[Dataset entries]

##############################

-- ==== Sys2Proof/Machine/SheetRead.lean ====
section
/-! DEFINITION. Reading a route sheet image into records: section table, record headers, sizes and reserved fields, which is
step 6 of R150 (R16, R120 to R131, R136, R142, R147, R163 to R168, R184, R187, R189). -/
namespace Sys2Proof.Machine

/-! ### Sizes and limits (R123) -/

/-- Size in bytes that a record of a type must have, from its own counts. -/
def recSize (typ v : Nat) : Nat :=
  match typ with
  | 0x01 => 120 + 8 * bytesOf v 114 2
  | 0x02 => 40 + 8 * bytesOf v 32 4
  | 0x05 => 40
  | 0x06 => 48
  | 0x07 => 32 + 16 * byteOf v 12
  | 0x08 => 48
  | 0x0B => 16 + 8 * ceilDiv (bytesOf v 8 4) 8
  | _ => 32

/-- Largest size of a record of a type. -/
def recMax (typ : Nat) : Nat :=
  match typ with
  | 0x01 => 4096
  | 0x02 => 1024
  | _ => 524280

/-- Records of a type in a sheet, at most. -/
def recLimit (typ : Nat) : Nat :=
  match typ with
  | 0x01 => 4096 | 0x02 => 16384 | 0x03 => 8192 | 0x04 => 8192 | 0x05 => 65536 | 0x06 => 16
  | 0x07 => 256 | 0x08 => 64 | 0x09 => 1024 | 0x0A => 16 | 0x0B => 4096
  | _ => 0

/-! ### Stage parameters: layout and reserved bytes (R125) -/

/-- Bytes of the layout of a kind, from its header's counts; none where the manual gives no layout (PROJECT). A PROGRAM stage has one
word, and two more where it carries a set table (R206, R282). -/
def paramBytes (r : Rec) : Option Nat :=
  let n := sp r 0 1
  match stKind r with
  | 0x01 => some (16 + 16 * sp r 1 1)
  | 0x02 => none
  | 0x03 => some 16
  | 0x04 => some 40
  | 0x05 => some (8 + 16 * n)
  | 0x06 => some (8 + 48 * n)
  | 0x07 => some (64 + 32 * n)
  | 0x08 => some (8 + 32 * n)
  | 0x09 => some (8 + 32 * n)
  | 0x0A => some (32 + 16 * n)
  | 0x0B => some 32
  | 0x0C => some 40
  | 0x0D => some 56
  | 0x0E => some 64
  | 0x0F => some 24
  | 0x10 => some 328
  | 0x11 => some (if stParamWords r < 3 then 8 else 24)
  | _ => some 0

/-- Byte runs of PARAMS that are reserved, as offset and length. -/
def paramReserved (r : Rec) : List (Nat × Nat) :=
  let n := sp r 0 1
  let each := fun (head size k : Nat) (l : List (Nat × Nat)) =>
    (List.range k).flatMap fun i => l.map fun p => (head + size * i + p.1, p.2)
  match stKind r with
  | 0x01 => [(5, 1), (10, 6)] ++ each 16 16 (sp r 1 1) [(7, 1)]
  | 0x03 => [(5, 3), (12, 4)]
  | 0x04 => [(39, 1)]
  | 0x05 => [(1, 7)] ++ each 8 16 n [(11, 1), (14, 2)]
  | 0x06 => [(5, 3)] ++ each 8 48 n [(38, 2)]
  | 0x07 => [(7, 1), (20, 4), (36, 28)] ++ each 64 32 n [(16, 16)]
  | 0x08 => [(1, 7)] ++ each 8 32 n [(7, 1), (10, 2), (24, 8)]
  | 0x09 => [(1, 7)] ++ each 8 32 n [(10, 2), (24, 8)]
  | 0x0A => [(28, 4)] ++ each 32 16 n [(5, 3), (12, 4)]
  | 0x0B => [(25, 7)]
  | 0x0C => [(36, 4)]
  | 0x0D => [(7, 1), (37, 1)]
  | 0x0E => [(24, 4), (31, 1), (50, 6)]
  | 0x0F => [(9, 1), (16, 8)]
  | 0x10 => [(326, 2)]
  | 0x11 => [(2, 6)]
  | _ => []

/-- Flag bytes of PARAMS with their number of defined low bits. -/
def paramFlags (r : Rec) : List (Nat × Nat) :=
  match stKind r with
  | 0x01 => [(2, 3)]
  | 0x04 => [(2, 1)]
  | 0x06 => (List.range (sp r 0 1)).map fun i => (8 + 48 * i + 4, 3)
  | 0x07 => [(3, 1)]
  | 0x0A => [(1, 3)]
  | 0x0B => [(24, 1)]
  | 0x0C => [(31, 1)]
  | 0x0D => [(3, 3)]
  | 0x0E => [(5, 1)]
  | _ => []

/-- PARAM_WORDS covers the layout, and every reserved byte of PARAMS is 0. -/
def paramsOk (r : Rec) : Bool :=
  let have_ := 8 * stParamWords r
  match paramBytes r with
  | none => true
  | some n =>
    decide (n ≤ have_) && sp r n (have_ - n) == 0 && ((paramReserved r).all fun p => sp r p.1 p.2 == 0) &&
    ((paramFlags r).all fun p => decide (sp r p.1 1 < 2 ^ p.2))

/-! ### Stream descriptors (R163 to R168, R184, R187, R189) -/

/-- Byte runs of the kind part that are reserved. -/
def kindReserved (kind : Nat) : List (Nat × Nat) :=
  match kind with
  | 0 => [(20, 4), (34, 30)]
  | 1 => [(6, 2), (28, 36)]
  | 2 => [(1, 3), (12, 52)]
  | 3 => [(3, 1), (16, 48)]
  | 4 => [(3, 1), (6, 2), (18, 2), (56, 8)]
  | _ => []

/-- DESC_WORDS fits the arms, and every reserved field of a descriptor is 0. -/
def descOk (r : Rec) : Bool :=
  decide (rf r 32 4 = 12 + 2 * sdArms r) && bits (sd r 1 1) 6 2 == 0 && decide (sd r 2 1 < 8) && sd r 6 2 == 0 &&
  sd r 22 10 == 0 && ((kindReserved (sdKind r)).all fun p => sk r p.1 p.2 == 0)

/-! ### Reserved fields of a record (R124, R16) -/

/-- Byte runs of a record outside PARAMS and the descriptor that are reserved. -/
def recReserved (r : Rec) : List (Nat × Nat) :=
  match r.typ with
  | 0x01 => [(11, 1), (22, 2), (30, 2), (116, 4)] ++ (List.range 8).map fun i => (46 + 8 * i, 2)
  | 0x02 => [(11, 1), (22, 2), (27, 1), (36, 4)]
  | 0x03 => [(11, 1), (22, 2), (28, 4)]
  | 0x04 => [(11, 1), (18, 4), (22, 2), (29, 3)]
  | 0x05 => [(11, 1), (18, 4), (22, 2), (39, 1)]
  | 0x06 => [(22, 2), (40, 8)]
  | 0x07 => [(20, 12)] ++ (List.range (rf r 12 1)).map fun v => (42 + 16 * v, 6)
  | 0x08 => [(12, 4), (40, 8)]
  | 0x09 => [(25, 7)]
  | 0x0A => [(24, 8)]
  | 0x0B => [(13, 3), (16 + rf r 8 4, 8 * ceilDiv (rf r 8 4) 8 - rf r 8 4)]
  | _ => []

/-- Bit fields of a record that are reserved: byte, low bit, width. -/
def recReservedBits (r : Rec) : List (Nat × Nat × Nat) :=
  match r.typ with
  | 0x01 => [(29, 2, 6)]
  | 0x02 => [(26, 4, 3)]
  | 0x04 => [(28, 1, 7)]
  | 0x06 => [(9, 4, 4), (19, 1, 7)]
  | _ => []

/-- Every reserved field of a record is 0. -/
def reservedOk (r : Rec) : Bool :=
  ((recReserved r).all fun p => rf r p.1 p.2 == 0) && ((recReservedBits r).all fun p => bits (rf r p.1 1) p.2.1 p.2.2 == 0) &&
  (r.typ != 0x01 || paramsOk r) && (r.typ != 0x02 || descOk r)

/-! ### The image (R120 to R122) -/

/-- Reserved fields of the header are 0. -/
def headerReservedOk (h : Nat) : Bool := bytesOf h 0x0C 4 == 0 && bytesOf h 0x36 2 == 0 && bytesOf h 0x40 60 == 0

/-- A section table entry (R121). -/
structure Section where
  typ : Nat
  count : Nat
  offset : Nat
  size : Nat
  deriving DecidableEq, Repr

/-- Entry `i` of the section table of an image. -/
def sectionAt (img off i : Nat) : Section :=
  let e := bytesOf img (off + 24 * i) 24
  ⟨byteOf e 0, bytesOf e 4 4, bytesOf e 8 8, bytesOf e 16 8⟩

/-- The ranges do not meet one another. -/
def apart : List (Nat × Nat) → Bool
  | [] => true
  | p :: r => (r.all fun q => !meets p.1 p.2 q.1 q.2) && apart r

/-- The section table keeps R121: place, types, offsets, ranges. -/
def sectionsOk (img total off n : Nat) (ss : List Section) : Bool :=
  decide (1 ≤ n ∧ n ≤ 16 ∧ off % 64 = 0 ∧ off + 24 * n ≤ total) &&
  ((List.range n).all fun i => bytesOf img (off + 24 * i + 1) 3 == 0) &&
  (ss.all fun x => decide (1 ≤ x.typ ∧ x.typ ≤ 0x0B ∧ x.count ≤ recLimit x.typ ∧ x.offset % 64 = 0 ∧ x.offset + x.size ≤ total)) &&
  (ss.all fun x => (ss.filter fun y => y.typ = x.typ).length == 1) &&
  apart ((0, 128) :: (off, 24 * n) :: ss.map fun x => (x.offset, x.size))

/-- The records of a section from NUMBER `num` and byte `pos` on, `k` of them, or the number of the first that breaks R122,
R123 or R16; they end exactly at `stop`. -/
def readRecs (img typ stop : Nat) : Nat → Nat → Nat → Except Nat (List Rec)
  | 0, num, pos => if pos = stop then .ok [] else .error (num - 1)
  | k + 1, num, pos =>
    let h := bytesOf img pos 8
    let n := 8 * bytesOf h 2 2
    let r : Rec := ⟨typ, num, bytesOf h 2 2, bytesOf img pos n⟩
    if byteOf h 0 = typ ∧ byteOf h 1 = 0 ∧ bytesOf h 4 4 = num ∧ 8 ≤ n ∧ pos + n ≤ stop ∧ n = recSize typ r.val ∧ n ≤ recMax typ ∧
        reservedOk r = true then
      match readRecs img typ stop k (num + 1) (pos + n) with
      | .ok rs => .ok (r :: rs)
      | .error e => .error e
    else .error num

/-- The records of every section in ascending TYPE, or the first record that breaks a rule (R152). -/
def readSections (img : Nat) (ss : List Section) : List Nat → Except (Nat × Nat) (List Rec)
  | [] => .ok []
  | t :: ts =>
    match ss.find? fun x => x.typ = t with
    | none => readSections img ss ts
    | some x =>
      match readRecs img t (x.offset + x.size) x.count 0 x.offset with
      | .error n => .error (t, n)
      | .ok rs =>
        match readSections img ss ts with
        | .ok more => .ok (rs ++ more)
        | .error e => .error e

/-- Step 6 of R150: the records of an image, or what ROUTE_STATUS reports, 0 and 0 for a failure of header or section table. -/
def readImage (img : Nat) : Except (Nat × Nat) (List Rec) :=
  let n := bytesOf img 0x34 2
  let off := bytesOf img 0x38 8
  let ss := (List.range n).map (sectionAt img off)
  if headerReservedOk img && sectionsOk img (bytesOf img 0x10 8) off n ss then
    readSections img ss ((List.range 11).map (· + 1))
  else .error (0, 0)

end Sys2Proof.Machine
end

##############################

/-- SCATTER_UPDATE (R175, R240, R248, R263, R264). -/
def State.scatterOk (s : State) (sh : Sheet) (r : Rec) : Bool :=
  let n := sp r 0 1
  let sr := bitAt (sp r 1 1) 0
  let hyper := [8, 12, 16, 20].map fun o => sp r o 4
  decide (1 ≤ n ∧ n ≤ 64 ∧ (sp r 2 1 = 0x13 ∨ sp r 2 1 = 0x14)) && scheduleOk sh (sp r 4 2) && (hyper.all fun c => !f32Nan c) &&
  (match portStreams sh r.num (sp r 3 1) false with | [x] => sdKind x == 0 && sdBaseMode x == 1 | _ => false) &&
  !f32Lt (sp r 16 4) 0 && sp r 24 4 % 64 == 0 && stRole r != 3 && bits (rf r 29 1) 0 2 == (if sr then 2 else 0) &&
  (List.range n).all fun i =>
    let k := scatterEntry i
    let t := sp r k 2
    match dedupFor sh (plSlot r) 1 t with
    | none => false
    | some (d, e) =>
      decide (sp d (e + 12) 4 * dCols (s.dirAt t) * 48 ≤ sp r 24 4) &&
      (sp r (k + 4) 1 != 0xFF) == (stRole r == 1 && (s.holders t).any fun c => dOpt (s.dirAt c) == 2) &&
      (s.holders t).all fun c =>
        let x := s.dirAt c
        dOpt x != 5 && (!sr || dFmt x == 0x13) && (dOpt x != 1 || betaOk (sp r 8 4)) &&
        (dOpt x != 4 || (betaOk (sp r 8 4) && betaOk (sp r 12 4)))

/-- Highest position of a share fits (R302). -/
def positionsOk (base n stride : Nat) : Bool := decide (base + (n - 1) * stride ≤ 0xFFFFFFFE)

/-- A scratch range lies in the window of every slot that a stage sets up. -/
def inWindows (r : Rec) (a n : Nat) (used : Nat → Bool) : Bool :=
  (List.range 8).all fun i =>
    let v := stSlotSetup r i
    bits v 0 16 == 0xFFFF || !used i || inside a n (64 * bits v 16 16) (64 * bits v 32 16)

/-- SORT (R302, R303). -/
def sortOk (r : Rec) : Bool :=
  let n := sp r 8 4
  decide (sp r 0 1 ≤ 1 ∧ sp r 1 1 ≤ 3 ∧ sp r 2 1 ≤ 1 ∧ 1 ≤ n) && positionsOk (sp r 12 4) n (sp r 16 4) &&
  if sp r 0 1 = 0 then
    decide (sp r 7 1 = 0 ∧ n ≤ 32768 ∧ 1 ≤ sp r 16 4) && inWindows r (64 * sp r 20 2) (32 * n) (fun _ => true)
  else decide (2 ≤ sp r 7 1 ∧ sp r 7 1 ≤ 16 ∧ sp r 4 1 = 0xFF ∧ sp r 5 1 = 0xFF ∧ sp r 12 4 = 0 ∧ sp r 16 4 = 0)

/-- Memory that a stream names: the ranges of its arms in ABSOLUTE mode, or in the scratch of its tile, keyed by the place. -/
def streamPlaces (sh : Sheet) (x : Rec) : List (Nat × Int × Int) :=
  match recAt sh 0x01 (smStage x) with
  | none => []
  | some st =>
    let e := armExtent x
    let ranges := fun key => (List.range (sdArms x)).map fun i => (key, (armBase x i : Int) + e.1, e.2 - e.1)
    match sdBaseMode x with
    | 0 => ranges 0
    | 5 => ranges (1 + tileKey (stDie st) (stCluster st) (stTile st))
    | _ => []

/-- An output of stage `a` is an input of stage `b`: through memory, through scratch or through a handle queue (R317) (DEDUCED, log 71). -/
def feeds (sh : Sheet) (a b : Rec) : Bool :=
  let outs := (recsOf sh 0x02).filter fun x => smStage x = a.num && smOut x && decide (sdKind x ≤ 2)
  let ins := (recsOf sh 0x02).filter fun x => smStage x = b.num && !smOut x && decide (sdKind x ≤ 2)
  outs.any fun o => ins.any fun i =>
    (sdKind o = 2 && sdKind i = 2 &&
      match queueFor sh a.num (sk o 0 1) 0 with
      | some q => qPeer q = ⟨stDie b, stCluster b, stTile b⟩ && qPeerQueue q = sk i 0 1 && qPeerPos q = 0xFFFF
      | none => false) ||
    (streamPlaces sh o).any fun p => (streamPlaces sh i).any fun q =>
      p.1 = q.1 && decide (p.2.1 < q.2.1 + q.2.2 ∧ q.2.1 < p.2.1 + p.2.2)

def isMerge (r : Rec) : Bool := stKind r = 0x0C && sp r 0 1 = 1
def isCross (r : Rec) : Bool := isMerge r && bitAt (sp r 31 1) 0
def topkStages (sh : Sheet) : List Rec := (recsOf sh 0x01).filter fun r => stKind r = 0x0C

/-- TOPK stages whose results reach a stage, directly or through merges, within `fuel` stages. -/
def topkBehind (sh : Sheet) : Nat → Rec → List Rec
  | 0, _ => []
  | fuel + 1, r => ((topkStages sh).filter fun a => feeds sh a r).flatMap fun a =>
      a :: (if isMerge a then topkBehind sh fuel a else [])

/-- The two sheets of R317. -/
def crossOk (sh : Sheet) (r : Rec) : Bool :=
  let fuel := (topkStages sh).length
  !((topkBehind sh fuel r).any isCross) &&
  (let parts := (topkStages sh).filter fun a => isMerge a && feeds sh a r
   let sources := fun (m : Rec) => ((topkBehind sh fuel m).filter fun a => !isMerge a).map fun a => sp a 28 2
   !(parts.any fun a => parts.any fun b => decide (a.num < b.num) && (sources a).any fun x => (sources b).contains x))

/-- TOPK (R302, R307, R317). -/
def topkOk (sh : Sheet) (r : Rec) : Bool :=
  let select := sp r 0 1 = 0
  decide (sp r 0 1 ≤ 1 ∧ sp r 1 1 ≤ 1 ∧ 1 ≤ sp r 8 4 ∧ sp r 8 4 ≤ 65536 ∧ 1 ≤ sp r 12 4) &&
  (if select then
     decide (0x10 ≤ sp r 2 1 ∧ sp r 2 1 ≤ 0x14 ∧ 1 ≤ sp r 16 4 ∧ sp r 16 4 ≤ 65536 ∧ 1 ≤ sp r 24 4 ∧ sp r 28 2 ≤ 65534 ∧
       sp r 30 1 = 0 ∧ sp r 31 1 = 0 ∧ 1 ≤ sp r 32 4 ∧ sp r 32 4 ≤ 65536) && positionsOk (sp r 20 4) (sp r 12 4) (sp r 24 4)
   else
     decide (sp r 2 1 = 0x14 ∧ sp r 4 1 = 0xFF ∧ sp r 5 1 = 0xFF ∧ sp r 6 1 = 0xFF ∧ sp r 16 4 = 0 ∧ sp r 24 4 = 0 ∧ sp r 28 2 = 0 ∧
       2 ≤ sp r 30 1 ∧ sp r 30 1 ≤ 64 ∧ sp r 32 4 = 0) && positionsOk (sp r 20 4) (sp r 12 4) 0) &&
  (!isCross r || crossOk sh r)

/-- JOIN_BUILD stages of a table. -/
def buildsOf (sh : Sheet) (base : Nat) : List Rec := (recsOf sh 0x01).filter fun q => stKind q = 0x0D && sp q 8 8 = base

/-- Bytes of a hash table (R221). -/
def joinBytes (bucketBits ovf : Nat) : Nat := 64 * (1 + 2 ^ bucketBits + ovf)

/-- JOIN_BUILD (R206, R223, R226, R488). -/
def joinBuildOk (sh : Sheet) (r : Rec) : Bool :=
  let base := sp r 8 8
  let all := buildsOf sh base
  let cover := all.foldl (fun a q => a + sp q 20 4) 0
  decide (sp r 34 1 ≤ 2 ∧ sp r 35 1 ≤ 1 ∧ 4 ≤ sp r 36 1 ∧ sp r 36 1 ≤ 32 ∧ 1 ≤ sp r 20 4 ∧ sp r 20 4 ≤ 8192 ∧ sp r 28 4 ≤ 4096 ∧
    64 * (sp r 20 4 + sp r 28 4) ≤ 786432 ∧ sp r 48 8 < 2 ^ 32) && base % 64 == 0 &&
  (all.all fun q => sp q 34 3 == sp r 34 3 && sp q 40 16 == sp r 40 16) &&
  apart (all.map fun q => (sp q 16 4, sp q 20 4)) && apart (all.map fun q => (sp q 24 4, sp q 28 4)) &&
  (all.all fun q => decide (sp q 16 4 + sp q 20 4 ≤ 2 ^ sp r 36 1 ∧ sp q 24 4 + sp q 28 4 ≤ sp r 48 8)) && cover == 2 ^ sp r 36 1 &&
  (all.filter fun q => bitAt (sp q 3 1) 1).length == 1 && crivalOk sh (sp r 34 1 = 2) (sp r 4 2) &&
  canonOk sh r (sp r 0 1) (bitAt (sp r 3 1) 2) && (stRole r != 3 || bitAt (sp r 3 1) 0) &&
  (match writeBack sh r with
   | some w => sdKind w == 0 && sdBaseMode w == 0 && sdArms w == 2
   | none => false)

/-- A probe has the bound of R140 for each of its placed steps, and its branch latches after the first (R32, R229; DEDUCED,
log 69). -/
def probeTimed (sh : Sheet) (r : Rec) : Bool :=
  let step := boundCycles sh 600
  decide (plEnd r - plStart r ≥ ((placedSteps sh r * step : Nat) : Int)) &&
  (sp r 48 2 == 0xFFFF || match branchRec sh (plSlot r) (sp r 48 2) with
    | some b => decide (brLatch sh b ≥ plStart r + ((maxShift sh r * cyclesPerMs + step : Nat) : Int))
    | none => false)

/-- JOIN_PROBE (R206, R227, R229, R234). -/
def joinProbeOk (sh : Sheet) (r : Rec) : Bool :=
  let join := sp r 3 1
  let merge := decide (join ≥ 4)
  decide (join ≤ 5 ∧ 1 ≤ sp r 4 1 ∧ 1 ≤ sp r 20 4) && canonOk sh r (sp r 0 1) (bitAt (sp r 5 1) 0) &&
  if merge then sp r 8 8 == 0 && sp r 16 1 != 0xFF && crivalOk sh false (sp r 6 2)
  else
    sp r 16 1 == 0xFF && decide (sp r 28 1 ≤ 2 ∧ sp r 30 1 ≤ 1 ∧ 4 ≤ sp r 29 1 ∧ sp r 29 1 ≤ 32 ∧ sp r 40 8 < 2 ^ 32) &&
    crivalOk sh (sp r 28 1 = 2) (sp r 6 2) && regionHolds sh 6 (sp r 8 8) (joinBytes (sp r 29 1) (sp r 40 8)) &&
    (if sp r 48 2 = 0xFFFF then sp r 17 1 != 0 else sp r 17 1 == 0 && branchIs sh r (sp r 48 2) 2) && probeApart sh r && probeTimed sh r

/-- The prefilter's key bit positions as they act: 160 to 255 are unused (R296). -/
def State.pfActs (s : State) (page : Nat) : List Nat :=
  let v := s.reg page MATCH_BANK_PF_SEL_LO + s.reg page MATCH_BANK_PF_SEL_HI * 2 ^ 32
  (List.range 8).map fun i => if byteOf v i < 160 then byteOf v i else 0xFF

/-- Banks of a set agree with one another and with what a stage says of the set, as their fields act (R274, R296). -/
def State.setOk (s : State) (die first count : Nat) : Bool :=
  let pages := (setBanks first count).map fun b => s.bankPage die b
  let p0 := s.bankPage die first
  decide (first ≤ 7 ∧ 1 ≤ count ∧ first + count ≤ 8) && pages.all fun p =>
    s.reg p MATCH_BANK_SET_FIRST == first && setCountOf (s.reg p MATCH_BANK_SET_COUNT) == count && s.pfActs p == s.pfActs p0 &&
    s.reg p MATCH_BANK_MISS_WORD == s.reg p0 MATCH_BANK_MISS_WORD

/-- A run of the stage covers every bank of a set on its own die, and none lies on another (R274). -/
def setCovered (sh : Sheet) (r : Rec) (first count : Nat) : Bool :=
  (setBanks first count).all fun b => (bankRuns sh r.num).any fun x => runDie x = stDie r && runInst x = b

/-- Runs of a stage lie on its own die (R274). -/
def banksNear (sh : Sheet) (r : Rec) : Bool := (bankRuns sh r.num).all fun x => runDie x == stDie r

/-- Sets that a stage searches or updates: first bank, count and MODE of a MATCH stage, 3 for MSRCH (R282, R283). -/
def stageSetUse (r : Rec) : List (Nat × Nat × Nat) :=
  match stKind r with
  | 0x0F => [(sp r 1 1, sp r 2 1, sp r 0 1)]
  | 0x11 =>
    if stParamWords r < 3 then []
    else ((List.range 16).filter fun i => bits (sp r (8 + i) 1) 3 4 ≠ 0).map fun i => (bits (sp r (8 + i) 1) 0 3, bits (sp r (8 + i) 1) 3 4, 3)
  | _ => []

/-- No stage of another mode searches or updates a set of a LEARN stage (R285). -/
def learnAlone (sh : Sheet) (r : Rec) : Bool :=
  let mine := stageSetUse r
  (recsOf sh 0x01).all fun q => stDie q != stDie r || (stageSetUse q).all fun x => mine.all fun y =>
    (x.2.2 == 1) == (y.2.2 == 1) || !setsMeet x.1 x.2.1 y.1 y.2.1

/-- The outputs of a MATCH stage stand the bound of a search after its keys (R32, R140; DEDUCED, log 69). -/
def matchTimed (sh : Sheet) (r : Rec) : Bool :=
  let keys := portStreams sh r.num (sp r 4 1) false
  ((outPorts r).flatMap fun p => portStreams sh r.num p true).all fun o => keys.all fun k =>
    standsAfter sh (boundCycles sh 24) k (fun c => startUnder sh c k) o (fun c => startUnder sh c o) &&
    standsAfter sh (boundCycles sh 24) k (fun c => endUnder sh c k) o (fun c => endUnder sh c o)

##############################

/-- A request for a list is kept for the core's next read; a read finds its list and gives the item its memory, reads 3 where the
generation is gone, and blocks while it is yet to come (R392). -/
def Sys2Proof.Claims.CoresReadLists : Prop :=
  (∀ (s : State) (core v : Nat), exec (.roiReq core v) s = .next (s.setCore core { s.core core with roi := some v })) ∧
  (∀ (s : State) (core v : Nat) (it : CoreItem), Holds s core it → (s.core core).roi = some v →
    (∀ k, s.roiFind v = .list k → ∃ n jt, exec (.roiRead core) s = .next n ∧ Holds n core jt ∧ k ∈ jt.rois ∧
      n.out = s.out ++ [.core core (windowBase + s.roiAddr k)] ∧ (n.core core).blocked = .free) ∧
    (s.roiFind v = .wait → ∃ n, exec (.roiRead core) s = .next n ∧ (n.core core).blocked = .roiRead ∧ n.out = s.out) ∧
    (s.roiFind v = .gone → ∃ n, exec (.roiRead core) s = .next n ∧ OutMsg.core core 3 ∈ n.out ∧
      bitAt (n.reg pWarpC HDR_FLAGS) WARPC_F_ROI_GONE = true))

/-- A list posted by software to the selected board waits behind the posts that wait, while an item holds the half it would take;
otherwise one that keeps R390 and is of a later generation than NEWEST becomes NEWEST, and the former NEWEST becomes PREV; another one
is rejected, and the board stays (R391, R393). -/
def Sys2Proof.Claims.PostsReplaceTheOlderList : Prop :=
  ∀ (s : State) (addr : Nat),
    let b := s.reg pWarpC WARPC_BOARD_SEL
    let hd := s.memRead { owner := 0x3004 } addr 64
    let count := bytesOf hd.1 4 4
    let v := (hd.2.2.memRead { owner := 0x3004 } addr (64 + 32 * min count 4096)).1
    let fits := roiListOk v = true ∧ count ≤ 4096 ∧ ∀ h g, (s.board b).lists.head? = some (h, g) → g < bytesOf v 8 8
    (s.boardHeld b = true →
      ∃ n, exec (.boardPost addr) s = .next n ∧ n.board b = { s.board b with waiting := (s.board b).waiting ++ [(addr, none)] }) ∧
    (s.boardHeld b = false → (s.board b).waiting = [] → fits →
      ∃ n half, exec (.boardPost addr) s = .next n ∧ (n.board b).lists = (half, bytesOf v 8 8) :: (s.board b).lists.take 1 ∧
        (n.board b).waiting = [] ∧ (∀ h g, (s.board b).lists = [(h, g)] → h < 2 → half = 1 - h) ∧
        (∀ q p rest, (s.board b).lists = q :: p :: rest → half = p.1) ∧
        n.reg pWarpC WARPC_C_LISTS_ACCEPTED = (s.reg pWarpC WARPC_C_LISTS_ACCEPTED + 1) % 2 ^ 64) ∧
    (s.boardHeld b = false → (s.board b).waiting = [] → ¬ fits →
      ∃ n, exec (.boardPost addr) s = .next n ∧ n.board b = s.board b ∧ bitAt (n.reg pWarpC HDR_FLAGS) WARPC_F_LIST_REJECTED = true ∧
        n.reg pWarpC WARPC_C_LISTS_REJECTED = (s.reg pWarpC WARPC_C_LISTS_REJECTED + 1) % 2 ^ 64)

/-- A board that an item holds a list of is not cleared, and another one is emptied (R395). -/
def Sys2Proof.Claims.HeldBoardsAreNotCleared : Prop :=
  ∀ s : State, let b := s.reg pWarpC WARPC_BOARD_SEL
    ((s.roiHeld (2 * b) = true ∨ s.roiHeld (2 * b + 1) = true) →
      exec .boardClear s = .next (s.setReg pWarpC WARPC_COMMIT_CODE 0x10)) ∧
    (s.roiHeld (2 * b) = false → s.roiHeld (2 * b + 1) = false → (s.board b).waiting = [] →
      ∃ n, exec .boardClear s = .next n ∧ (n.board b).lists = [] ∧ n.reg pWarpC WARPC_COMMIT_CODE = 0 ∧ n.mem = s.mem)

##############################

* [INSTRUCTIONS TO FOLLOW]: Write out exactly the lines that fall from the line with "-- ==== Sys2Proof/Machine/SheetRead.lean" to the line with "0x0F => some 24" in the records above, keeping both ends.

* [RESULT FOR THIS EXERCISE]:
-- ==== Sys2Proof/Machine/SheetRead.lean ====
section
/-! DEFINITION. Reading a route sheet image into records: section table, record headers, sizes and reserved fields, which is
step 6 of R150 (R16, R120 to R131, R136, R142, R147, R163 to R168, R184, R187, R189). -/
namespace Sys2Proof.Machine

/-! ### Sizes and limits (R123) -/

/-- Size in bytes that a record of a type must have, from its own counts. -/
def recSize (typ v : Nat) : Nat :=
  match typ with
  | 0x01 => 120 + 8 * bytesOf v 114 2
  | 0x02 => 40 + 8 * bytesOf v 32 4
  | 0x05 => 40
  | 0x06 => 48
  | 0x07 => 32 + 16 * byteOf v 12
  | 0x08 => 48
  | 0x0B => 16 + 8 * ceilDiv (bytesOf v 8 4) 8
  | _ => 32

/-- Largest size of a record of a type. -/
def recMax (typ : Nat) : Nat :=
  match typ with
  | 0x01 => 4096
  | 0x02 => 1024
  | _ => 524280

/-- Records of a type in a sheet, at most. -/
def recLimit (typ : Nat) : Nat :=
  match typ with
  | 0x01 => 4096 | 0x02 => 16384 | 0x03 => 8192 | 0x04 => 8192 | 0x05 => 65536 | 0x06 => 16
  | 0x07 => 256 | 0x08 => 64 | 0x09 => 1024 | 0x0A => 16 | 0x0B => 4096
  | _ => 0

/-! ### Stage parameters: layout and reserved bytes (R125) -/

/-- Bytes of the layout of a kind, from its header's counts; none where the manual gives no layout (PROJECT). A PROGRAM stage has one
word, and two more where it carries a set table (R206, R282). -/
def paramBytes (r : Rec) : Option Nat :=
  let n := sp r 0 1
  match stKind r with
  | 0x01 => some (16 + 16 * sp r 1 1)
  | 0x02 => none
  | 0x03 => some 16
  | 0x04 => some 40
  | 0x05 => some (8 + 16 * n)
  | 0x06 => some (8 + 48 * n)
  | 0x07 => some (64 + 32 * n)
  | 0x08 => some (8 + 32 * n)
  | 0x09 => some (8 + 32 * n)
  | 0x0A => some (32 + 16 * n)
  | 0x0B => some 32
  | 0x0C => some 40
  | 0x0D => some 56
  | 0x0E => some 64
  | 0x0F => some 24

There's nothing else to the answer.